Older tiki mugs may have lead in the glaze. Moscow mule mugs can leach copper into a drink. Not all kinds of wood are safe for making barrel-aged cocktails. Homemade tonic syrups can cause cinchonism, a health condition related to ingesting too much quinine. (Symptoms include vertigo, muscle weakness and tinnitus.)

There are a surprising number of cocktail components and procedures to be worried about. For example, Moscow mule mugs can leach copper into a drink.

Some ingredients can trigger allergies. Others are not only potentially hazardous to use, but also banned by federal regulation, like tonka beans or calamus, an herb.

It’s enough to make you switch to beer.

The website is primarily intended for bartenders, who since the early days of the current cocktail revival have reached for unorthodox ingredients to bring new flavors – as well as public and media attention – to their drinks. This has often led to exciting and delicious drinks, but it can also be dangerous, because most bartenders may not fully understand the ingredients they’re using.

“They see other bartenders making homemade syrups and tobacco bitters, and make the assumption that that’s safe,” Mr. English said.
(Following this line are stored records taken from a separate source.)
-- ==== Sys2Proof/Machine/Policy.lean ====
section
/-! DEFINITION. The Policy Unit (chapter 7): loads, staging, the Pending Set's writes, application, settling,
discard, and the Option Record. -/

namespace Sys2Proof.Machine

/-! ## Pending Sets (R123) -/

/-- Lay a later set over an earlier one; a later part replaces the earlier (R123). -/
def PendingSet.overlay (a later : PendingSet) : PendingSet :=
  { policy := Vector.zipWith (fun x y => y.or x) a.policy later.policy
    map := a.map.overlay later.map
    volumes := Vector.zipWith (fun x y => y.or x) a.volumes later.volumes }

/-- A part that equals the one being removed is gone; another part stays (R130). -/
def dropEqual {α : Type} [DecidableEq α] (x gone : Option α) : Option α := if x = gone then none else x

/-- A set less the parts being removed (R124, R130). -/
def PendingSet.less (a gone : PendingSet) : PendingSet :=
  { policy := Vector.zipWith dropEqual a.policy gone.policy
    map := { bridgeLost := dropEqual a.map.bridgeLost gone.map.bridgeLost
             clockFault := dropEqual a.map.clockFault gone.map.clockFault
             caseOpen := dropEqual a.map.caseOpen gone.map.caseOpen }
    volumes := Vector.zipWith dropEqual a.volumes gone.volumes }

/-- A stored set is well formed (R123). -/
def PendingSet.wellFormed (a : PendingSet) : Bool :=
  (PolicyField.all.all fun f => match a.policy.get f.number with
                                | some n => f.inRange n
                                | none => true) &&
  optAllows .bridgeLost a.map.bridgeLost && optAllows .clockFault a.map.clockFault &&
  optAllows .caseOpen a.map.caseOpen &&
  (allVolumes.all fun v => match a.volumes.get v with
                           | some (.range f c _) =>
                             decide (f % Config.granule = 0 ∧ c % Config.granule = 0 ∧ Config.granule ≤ c)
                           | some .unused => true
                           | none => true)
where
  /-- A staged action, if any, is allowed for its entry. -/
  optAllows (e : MapEntry) (a : Option LockAction) : Bool :=
    match a with
    | some x => mapAllows e x
    | none => true

/-- The committed set with the in-flight stagings laid over it (R123). -/
def State.prospective (s : State) : PendingSet :=
  s.plu.inflight.foldl (fun a g => a.overlay g.parts) s.plu.committed

/-! ## Loads (R122, R123, R132) -/

/-- The applied policy at start-up (R122). -/
def loadPolicy (l : Location Policy) : Policy :=
  match l.read with
  | .valid p => if p.wellFormed then p else .default
  | .alien => .default
  | .blank => .default
  | .damaged => .default

/-- The applied map at start-up (R122). -/
def loadMap (l : Location LockMap) : LockMap :=
  match l.read with
  | .valid m => if m.wellFormed then m else .default
  | .alien => .default
  | .blank => .default
  | .damaged => .default

/-- The committed set at start-up (R123). -/
def loadPendingSet (l : Location PendingSet) : PendingSet :=
  match l.read with
  | .valid a => if a.wellFormed then a else .empty
  | .alien => .empty
  | .blank => .empty
  | .damaged => .empty

/-- Both copies of the options at start-up, and whether the record loaded DAMAGED (R132). -/
def loadOptions (l : Location Options) : Options × Bool :=
  match l.read with
  | .valid o => (o, false)
  | .alien => (.whenDamaged, true)
  | .blank => (.default, false)
  | .damaged => (.whenDamaged, true)

/-! ## Staging (R124) -/

/-- Request a Pending Set write: the committed set less the parts being removed, with every in-flight staging
laid over it in the order taken (R124). -/
def State.requestPendingSet (s : State) : State :=
  s.requestWrite
    (.pset (s.plu.inflight.foldl (fun a g => a.overlay g.parts) (s.plu.committed.less s.plu.removing)))
    (.pset (s.plu.inflight.map Staging.id) false)

/-- Stage parts for the command RUNNING on a link: LONG until the write ends (R124). -/
def State.stage (l : Link) (parts : PendingSet) (kind : StagingKind) (s : State) : State :=
  let g : Staging := { id := s.plu.nextStaging, parts := parts, kind := kind, requester := some l }
  let t := s.onPlu fun p => { p with inflight := p.inflight ++ [g], nextStaging := p.nextStaging + 1 }
  t.requestPendingSet.runLong l

/-- The OK result of a staging (R94, R126, R127). -/
def Staging.result (g : Staging) : Fields :=
  match g.kind with
  | .policy => .policy g.parts.policy
  | .map => .map g.parts.map
  | .volume i =>
    match g.parts.volumes.get i with
    | some d => .volumeDef i d
    | none => .none

/-- The staged values of a SET_POLICY: each clamped, a later value for a field replacing an earlier (R126). -/
def stagedValues (l : List (PolicyField × BitVec 16)) : StagedPolicy :=
  l.foldl (fun v e => v.set e.1.number (some (e.1.clamp e.2.toNat))) (Vector.replicate 16 none)

/-- WIPE_THRESHOLD joins the staged values, raised, where the result would not exceed FREE_ATTEMPTS (R126). -/
def State.withRaisedThreshold (v : StagedPolicy) (s : State) : StagedPolicy :=
  let q := (s.plu.policy.overlay s.prospective.policy).overlay v
  if q.wipeThreshold ≤ q.freeAttempts then
    v.set PolicyField.wipeThreshold.number (some (q.freeAttempts + 1))
  else v

/-- The staged map of a SET_LOCK_MAP (R127). -/
def stagedEntries (l : List (MapEntry × LockAction)) : StagedMap :=
  l.foldl (fun m e => m.put e.1 e.2) .empty

/-- A Pending Set that stages one volume definition (R94). -/
def stagedVolume (i : VolIx) (d : VolumeDef) : PendingSet :=
  { PendingSet.empty with volumes := PendingSet.empty.volumes.set i (some d) }

/-! ## The applied map (R121) -/

/-- The applied map changes: the gate is settled afresh, and ACCESS_CHANGED is posted where the set of conditions
barring entries has changed (R121, R67). -/
def State.setMap (m : LockMap) (s : State) : State :=
  let t := s.onPlu fun p => { p with map := m }
  let u := if t.clockBars = s.clockBars ∧ t.caseBars = s.caseBars then t else t.postAccessChanged
  u.tellGate s.gateOpen

/-! ## Application and settling (R129, R130) -/

/-- The staged policy fields an application takes: the four of the Attempt Limiter only while F is 0 (R43,
R129). -/
def State.takenPolicy (s : State) : StagedPolicy :=
  if s.atl.limiter.fails = 0 then s.plu.committed.policy
  else PolicyField.all.foldl (fun v f => if f.held then v.set f.number none else v) s.plu.committed.policy

/-- No field is staged. -/
def StagedPolicy.isEmpty (v : StagedPolicy) : Bool := v.all Option.isNone

/-- Step 1 of R129: the policy part, and how it stands. -/
def State.applyPolicy (s : State) : State × PartStatus :=
  let v := s.takenPolicy
  if StagedPolicy.isEmpty v then (s, .absent)
  else
    let q := (s.plu.policy.overlay v).raiseThreshold
    if q = s.plu.policy then (s, .done)
    else ((s.onPlu fun p => { p with policy := q }).requestWrite (.policy q) .policyApply, .waiting)

/-- Step 2 of R129: the map part. -/
def State.applyMap (s : State) : State × PartStatus :=
  let v := s.plu.committed.map
  if v = .empty then (s, .absent)
  else
    let m := s.plu.map.overlay v
    if m = s.plu.map then (s, .done)
    else ((s.setMap m).requestWrite (.map m) .mapApply, .waiting)

/-- Step 3 of R129 for one volume index. -/
def State.applyVolume (i : VolIx) (s : State) : State × PartStatus :=
  match s.plu.committed.volumes.get i with
  | none => (s, .absent)
  | some d =>
    let r := s.applyDef i d
    (r.1, if r.2 then .waiting else .done)

/-- Step 3 of R129, in index order. -/
def State.applyVolumes (s : State) : State × Vector PartStatus 4 :=
  allVolumes.foldl (fun a i =>
    let r := a.1.applyVolume i
    (r.1, a.2.set i r.2)) (s, Vector.replicate 4 .absent)

/-- Some part still waits for its write. -/
def Application.waits (a : Application) : Bool :=
  a.policy == .waiting || a.map == .waiting || a.volumes.any (· == .waiting)

/-- The parts of an application that are done (R130). -/
def Application.doneParts (a : Application) : PendingSet :=
  { policy := if a.policy = .done then a.taken.policy else PendingSet.empty.policy
    map := if a.map = .done then a.taken.map else .empty
    volumes := Vector.zipWith (fun st d => if st = PartStatus.done then d else none) a.volumes a.taken.volumes }

/-- When every write of an application has been answered, its done parts are removed by a Pending Set write
(R130). -/
def State.settle (s : State) : State :=
  match s.plu.applying with
  | none => s
  | some a =>
    if a.waits then s
    else
      let t := s.onPlu fun p => { p with applying := none, removing := p.removing.overlay a.doneParts }
      if a.doneParts = .empty then t else t.requestPendingSet

/-- The application of the committed set at an entry into LOCKED (R129). -/
def State.applyPendingSet (s : State) : State :=
  let taken : PendingSet := { s.plu.committed with policy := s.takenPolicy }
  let r1 := s.applyPolicy
  let r2 := r1.1.applyMap
  let r3 := r2.1.applyVolumes
  State.settle (r3.1.onPlu fun p =>
    { p with applying := some { taken := taken, policy := r1.2, map := r2.2, volumes := r3.2 } })

/-- Record how a part of the application ended, and settle if it was the last (R130). -/
def State.partEnded (f : Application → Application) (s : State) : State :=
  State.settle (s.onPlu fun p => { p with applying := p.applying.map f })

/-- The Policy write completed (R130). -/
def State.policyDone (s : State) : State :=
  (s.onPlu fun p => { p with policyFault := false }).partEnded fun a => { a with policy := .done }

/-- The defaults in every field except the four held ones (R130). -/
def Policy.fallback (p : Policy) : Policy :=
  { Policy.default with freeAttempts := p.freeAttempts, penaltyBase := p.penaltyBase,
                        penaltyCap := p.penaltyCap, wipeThreshold := p.wipeThreshold }

/-- The Policy write failed (R130). -/
def State.policyFailed (s : State) : State :=
  (s.onPlu fun p => { p with policy := p.policy.fallback, policyFault := true }).partEnded
    fun a => { a with policy := .failed }

/-- The map write completed (R130). -/
def State.mapDone (s : State) : State :=
  (s.onPlu fun p => { p with mapFault := false }).partEnded fun a => { a with map := .done }

/-- The map write failed (R130). -/
def State.mapFailed (s : State) : State :=
  ((s.setMap .default).onPlu fun p => { p with mapFault := true }).partEnded fun a => { a with map := .failed }

/-- The write of an applied definition ended (R95, R130). -/
def State.volumePartEnded (i : VolIx) (st : PartStatus) (s : State) : State :=
  s.partEnded fun a => { a with volumes := a.volumes.set i st }

/-! ## Ends of Pending Set writes (R124) -/

/-- Answer the stagings a write carried (R124). -/
def State.answerStagings (mk : Staging → State → State) (carried : List Nat) (s : State) : State :=
  let gs := s.plu.inflight.filter fun g => carried.contains g.id
  gs.foldl (fun t g => mk g t)
    (s.onPlu fun p => { p with inflight := p.inflight.filter fun g => !carried.contains g.id })

/-- A Pending Set write waits in the queue. -/
def State.psetWaits (s : State) : Bool := (waitingPurpose .pset s.rsc.queue).isSome

/-- The waiting Pending Set write carries one of the stagings given (R124). -/
def State.psetWaitsWith (carried : List Nat) (s : State) : Bool :=
  match waitingPurpose .pset s.rsc.queue with
  | some (.pset ids _) => ids.any carried.contains
  | _ => false

/-- A Pending Set write completed (R124); one requested before a discard leaves the committed set empty (R131). -/
def State.psetDone (a : PendingSet) (carried : List Nat) (discarded : Bool) (s : State) : State :=
  let t := s.onPlu fun p =>
    { p with committed := if discarded then p.committed else a
             psetFault := false
             removing := if s.psetWaits then p.removing else .empty }
  t.answerStagings (fun g u => u.replyOkTo g.requester g.result) carried

/-- A Pending Set write failed (R124). -/
def State.psetFailed (carried : List Nat) (s : State) : State :=
  let t := s.onPlu fun p => { p with psetFault := true
                                     removing := if s.psetWaits then p.removing else .empty }
  let u := t.answerStagings (fun g w => w.refuseTo g.requester .storeFault) carried
  if s.psetWaitsWith carried then u.requestPendingSet else u

/-! ## Discard (R131) -/

/-- Mark a Pending Set write as requested before a discard. -/
def Purpose.markDiscarded : Purpose → Purpose
  | .pset ids _ => .pset ids true
  | p => p

/-- Mark every Pending Set write that is being carried out or waits. -/
def Rsc.markDiscarded (r : Rsc) : Rsc :=
  { current := r.current.map fun w =>
      { w with entry := { w.entry with purpose := w.entry.purpose.markDiscarded } }
    queue := r.queue.map fun e => { e with purpose := e.purpose.markDiscarded } }

/-- The discard of the Pending Set at the start of a wipe (R131). -/
def State.discardPendingSet (s : State) : State :=
  let gs := s.plu.inflight
  let t := (s.onPlu fun p =>
    { p with committed := .empty, inflight := [], applying := none, removing := .empty }).onRsc Rsc.markDiscarded
  let u := gs.foldl (fun w g => w.refuseTo g.requester .wiping) t
  if s.plu.committed ≠ .empty ∨ s.plu.psetFault ∨ gs ≠ [] then
    u.requestWrite (.pset .empty) (.pset [] false)
  else u

/-! ## The Option Record (R133) -/

/-- The copy new values are laid over (R133). -/
def Plu.optionBase (p : Plu) : Options := if p.storedDamaged then .default else p.stored

/-- The Option write completed (R133). -/
def State.optionsDone (o : Options) (req : Option Link) (s : State) : State :=
  (s.onPlu fun p => { p with stored := o, storedDamaged := false }).replyOkTo req (.options o)

/-- The Option write failed (R133). -/
def State.optionsFailed (req : Option Link) (s : State) : State :=
  (s.onPlu fun p => { p with storedDamaged := true }).refuseTo req .storeFault

/-- The listing of READ_POLICY (R128). -/
def State.policyListing (s : State) : PolicyListing :=
  { policy := s.plu.policy, map := s.plu.map, stagedPolicy := s.plu.committed.policy,
    stagedMap := s.plu.committed.map, policyFault := s.plu.policyFault, mapFault := s.plu.mapFault,
    psetFault := s.plu.psetFault }

end Sys2Proof.Machine
end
This isn’t the first generation of bartenders to take chances. Many pre-Prohibition cocktail books included recipes for homemade cordials and spirits that called for questionable ingredients like peach kernels, calamus root, ammonia and turpentine.
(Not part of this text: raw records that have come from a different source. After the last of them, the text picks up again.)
-- ==== Sys2Proof/Machine/SupplyEvents.lean ====
section
/-! DEFINITION. The CASE input, sleep, wake, the supplies and RESET_N (chapter 10; R141, R147). -/

namespace Sys2Proof.Machine

/-- CASE_CHANGE: the input moves to a level; the debounce starts or stops (R162). The debounce stands still while
the retain domain is unpowered or held in reset. -/
def execCaseChange (high : Bool) (s : State) : Host.Outcome State Fault Refusal :=
  let t := s.onPins fun p => { p with caseHigh := high }
  finish (if s.powered then t.debounceCase else t)

/-- CASE_DEBOUNCE_EXPIRY (R162). -/
def execCaseDebounceExpiry (s : State) : Host.Outcome State Fault Refusal :=
  finish (if s.ssv.caseTimer.due then s.caseDebounced else s)

/-- CELL_SLEEP_ENTRY: every sleep condition holds with the mark set (R158). -/
def execCellSleepEntry (s : State) : Host.Outcome State Fault Refusal :=
  finish (if s.sleepConditions then s.enterSleep else s)

/-- WAKE_N: taken by its level in CELL_SLEEP; without effect in the other modes (R159). -/
def execWakeN (low : Bool) (s : State) : Host.Outcome State Fault Refusal :=
  let t := s.onPins fun p => { p with wakeLow := low }
  finish (if low ∧ s.powered ∧ s.ssv.mode = .cellSleep then t.wake .cellAwake else t)

/-- A part held in reset: its starting state, the mode following BUSDET (R147, R154); in OFF nothing is held (log
entry 31). -/
def State.held (s : State) : State :=
  if s.ssv.mode = .off then s else s.volatileInit (modeBy s.pins.busdet) (bridgeBy s.pins.busdet)

/-- Power-on from OFF: start-up, or, with RESET_N low, the held starting state (R78, R154, log entry 31). -/
def State.powerUp (s : State) : State :=
  if s.pins.resetLow then s.volatileInit (modeBy s.pins.busdet) (bridgeBy s.pins.busdet)
  else s.startUp .powerOn

/-- Bus power arrives, by the mode it meets (R155). -/
def State.busPowerArrives (s : State) : State :=
  match s.ssv.mode with
  | .off => s.powerUp
  | .bus => if s.pins.resetLow then s.held else s
  | .cellAwake => if s.pins.resetLow then s.held else s.busArrives
  | .cellSleep => if s.pins.resetLow then s.held else s.wake .bus

/-- BUS_POWER_ARRIVAL: BUSDET changes from absent to present (R155). -/
def execBusPowerArrival (s : State) : Host.Outcome State Fault Refusal :=
  finish (if s.pins.busdet then s else (s.onPins fun p => { p with busdet := true }).busPowerArrives)

/-- Bus power is lost in BUS: the part stays on the cell, or goes to OFF (R156). -/
def State.busPowerLost (cut : CutPoint) (s : State) : State :=
  if s.pins.resetLow then s.held
  else if s.ssv.staysOnCell s.plu.inForce.cellFitted then s.busLost
  else s.powerOff cut

/-- BUS_POWER_LOSS: BUSDET changes from present to absent (R156). -/
def execBusPowerLoss (cut : CutPoint) (s : State) : Host.Outcome State Fault Refusal :=
  finish (if s.pins.busdet then
            (let t := s.onPins fun p => { p with busdet := false }
             if s.ssv.mode = .bus then t.busPowerLost cut else t)
          else s)

/-- POWER_ON: a supply appears with the part in OFF (R78, R154). In another mode it cannot arise (log entry 4). -/
def execPowerOn (bus : Bool) (s : State) : Host.Outcome State Fault Refusal :=
  finish (if s.ssv.mode = .off then (s.onPins fun p => { p with busdet := bus }).powerUp else s)

/-- POWER_LOSS: no supply is left, and the part goes to OFF (R141, R153, log entry 32). -/
def execPowerLoss (cut : CutPoint) (s : State) : Host.Outcome State Fault Refusal :=
  finish (if s.ssv.mode = .off then s
          else (s.onPins fun p => { p with busdet := false }).powerOff cut)

/-- RESET_N low: the current write is cut, and the part is held in its starting state, its mode following BUSDET
(R141, R147, R154). -/
def State.holdReset (cut : CutPoint) (s : State) : State :=
  if s.ssv.mode = .off then s else (s.cutStore cut).held

/-- RESET_N (R141, R147, R154). -/
def execResetN (cut : CutPoint) (s : State) : Host.Outcome State Fault Refusal :=
  finish (if s.pins.resetLow then s else (s.onPins fun p => { p with resetLow := true }).holdReset cut)

/-- Release of RESET_N: start-up with cause RESET_PIN (R79, R147, R154), also where the part was powered on with RESET_N
low (DESIGN CHOICE, log entry 36); in OFF only the pin changes. -/
def execResetNRelease (s : State) : Host.Outcome State Fault Refusal :=
  let t := s.onPins fun p => { p with resetLow := false }
  finish (if s.pins.resetLow ∧ s.ssv.mode ≠ .off then t.startUp .resetPin else t)

end Sys2Proof.Machine
end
While compiling the site, Mr. English consulted articles on PubMed, a database maintained by the United States National Library of Medicine at the National Institutes of Health; the Centers for Disease Control and Prevention website; the National Institutes of Health; and a few cocktail-loving doctors.

The site also offers advice, and alternatives to troublesome ingredients like activated charcoal, which is used to darken a drink, but can reduce the effectiveness of some medications. Mr. English suggests substituting black food coloring, ground black sesame seeds or black currants.

Camper English, a drinks writer in San Francisco, decided it was time to create a website to head off potential disaster.

Mr. English remembers the moment in 2015 he began to think deeply about cocktail safety: He read a news article about a young woman in Lancaster, England, who had undergone emergency surgery to remove her stomach. The culprit was a drink with Jägermeister that contained liquid nitrogen.

So far, Mr. English has been lucky in his own drinking. “Any poisoning, I’ve done to myself,” he said.

Last year, he took his concerns to Tales of the Cocktail, an annual convention held in New Orleans, and applied for a grant to help build the website. “I knew a cocktail safety website was something that needed to exist, and I wouldn’t be able to devote the time and energy to it without some kind of income coming in,” he said. The convention’s foundation gave him $32,000.

Mr. English is aware that the website will be viewed by some bar professionals not as a boon, but as a wet blanket.

“One big problem about being vocal about cocktail safety is pushback,” he said. “Bartenders believe you’re trying to take this cool thing away from them.”